Инфанта (Анна Ягеллонка) - Юзеф Игнаций Крашевский
Талвощ, опустившись на колени, на полу то перебирал руками миски и кувшины, то отступал, жаль ему было прикасаться к этим памяткам.
Принцесса, опершись о дверь, не смотрела уже на него. Через минуту только она шепнула:
– Спеши, покажешь мне, что выберешь. В углу найдёшь ты кусочек сукна. Оберни, дабы никто не видел. А! Стыд мне великий.
– Милостивая пани, – отозвался наконец Талвощ, – тем бы нужно устыдиться, что вас к этому привели. Пойду сейчас в город, евреев боюсь, найду, может, честного мещанина.
– Согласна, прошу, чтобы не пропали, – прибавила принцесса дрожащим голосом.
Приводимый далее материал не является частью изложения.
-- ==== Sys2Proof/Certificates/Slice0/Obligations.lean ====
section
/-! DEFINITION. The statements for the provers, each with the rule of spec/ it formalises. The helpers of namespace Reading write the spec's own words out over the plain fields of State, so that a statement's right side does not rest on the operation it speaks about. -/

open Sys2Proof Sys2Proof.Machine

namespace Sys2Proof.Reading

/-- ST.FATAL = 1: bit 7 of ST (10_state.md R20). -/
abbrev latched (s : State) : Prop := s.st.getLsbD 7 = true

/-- ST.FATAL = 0. -/
abbrev unlatched (s : State) : Prop := s.st.getLsbD 7 = false

/-- The state after a response that writes ST.ERR and nothing else: bits 2 to 0 of ST become the code, the response is the code and the results (60_exceptions.md R112 (c)). Every other field is as before. -/
def answered (s : State) (code : Byte) (results : List Byte) : State :=
  { s with st := (s.st &&& 0xF8#8) ||| code, responses := s.responses ++ [code :: results] }

/-- The state after a response that writes nothing at all (60_exceptions.md R112 (a), (b)). -/
def answeredOnly (s : State) (code : Byte) (results : List Byte) : State :=
  { s with responses := s.responses ++ [code :: results] }

/-- The state after a ConfigurationError: FATAL and ERR = 1 written, the response is the status byte (60_exceptions.md R112 (c), (d)). -/
def configurationFailed (s : State) : State :=
  { s with st := (s.st &&& 0xF8#8) ||| 0x81#8, responses := s.responses ++ [[0x01#8]] }

/-- The state after a frame was put in the buffer and answered OK: all MAXLEN bytes of F hold the frame and then 0x00, FLEN its length, ERR = 0; an address past MAXLEN reads as before, and nothing else changes (43_frame.md R78). -/
def frameStored (s t : State) (f : List Byte) : Prop :=
  t.frame.wf = true ∧
  (∀ k, k < s.maxLen → t.readByte k = f.getD k 0x00#8) ∧
  (∀ k, s.maxLen ≤ k → t.readByte k = s.readByte k) ∧
  t.flen.toNat = f.length ∧
  t.st = s.st &&& 0xF8#8 ∧
  t.responses = s.responses ++ [[0x00#8]] ∧
  t.cfgMaxLen = s.cfgMaxLen ∧
  t.pending = s.pending

/-- An operation's own request: OPSEL and exactly k operand bytes; with another number of bytes the request fails with IllegalRequest (30_encoding.md R57). -/
def onlyWithOperands (op : Byte) (k : Nat) : Prop :=
  ∀ (s : State) (args : List Byte) (rest : List HostEvent),
    s.pending = .request (op :: args) :: rest → unlatched s → args.length ≠ k →
      step s = .next (answered { s with pending := rest } 0x06#8 [])

/-- While ST.FATAL = 1 the operation is refused with Halted and changes nothing (60_exceptions.md R107). -/
def haltedWhenLatched (i : Instr) : Prop :=
  ∀ s : State, latched s → exec i s = .next (answeredOnly s 0x07#8 [])

/-- The decimal worth of a BCD byte, `10*b[7:4] + b[3:0]` (30_encoding.md R44). -/
def worth (b : Byte) : Nat := 10 * (b.toNat / 16) + b.toNat % 16

/-- Both nibbles are at most 9 (30_encoding.md R44). -/
abbrev wellFormedBcd (b : Byte) : Prop := b.toNat / 16 ≤ 9 ∧ b.toNat % 16 ≤ 9

/-- The worth of two BCD bytes, high part first (44_typed_fields.md R85). -/
def worth2 (h l : Byte) : Nat := 100 * worth h + worth l

/-- A 16-bit number as two bytes, high byte first (20_memory.md R33). -/
def twoBytes (n : Nat) : List Byte := [BitVec.ofNat 8 (n / 256), BitVec.ofNat 8 (n % 256)]

/-- The result bytes of a decoded timestamp payload (44_typed_fields.md R90). -/
def timestampResult (p : TsPayload) : List Byte :=
  twoBytes (worth2 p.yearHigh p.yearLow) ++
    [BitVec.ofNat 8 (worth p.month), BitVec.ofNat 8 (worth p.day), BitVec.ofNat 8 (worth p.hour), BitVec.ofNat 8 (worth p.minute)]

/-- All six bytes of a timestamp payload are well formed. -/
abbrev wellFormedTs (p : TsPayload) : Prop := ∀ b ∈ p.bytes, wellFormedBcd b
Жалость схватила её за сердце, когда увидела Талвоща, обёртывающего несколько мисок и кубков, и не выдержала:
– А! Заячковской, которую я приняла почти без рубашки, ни в чём сегодня себе не отказывает в Витове.
Плач не дал ей говорить. Талвощ, поспешно завернув серебро, стоял, уже готовый уйти.
– Референдарий Чарнковский, наверно, прибудет, – сказал он, желая добавить отваги беспокойной, – пусть ваша милость не страшится за будущее, о серебре живая душа знать не будет. В любую минуту с королём также, наверное, можно будет увидеться, а он должен обеспечить вас.
– Дай-то Боже, ибо силы исчерпываются, – шепнула, вытирая глаза, принцесса. – Иди, мой Талвощ, делай, как следует и не оставляйте вы меня, которых уже только горстка осталась верных.
Принцесса закрыла дверь коморы. Литвин стоял перед ней с узелком под мышкой.
– Разрешите мне речь словечко, ваша милость, – отозвался он после раздумья. – Разве помогут слёзы, когда следует о своих правах упоминать смело. Ваша милость от избытка медлительности и доброты пренебрегли недостойными людьми, а его величеству королю, как сестра, могли бы смелей говорить слова правды.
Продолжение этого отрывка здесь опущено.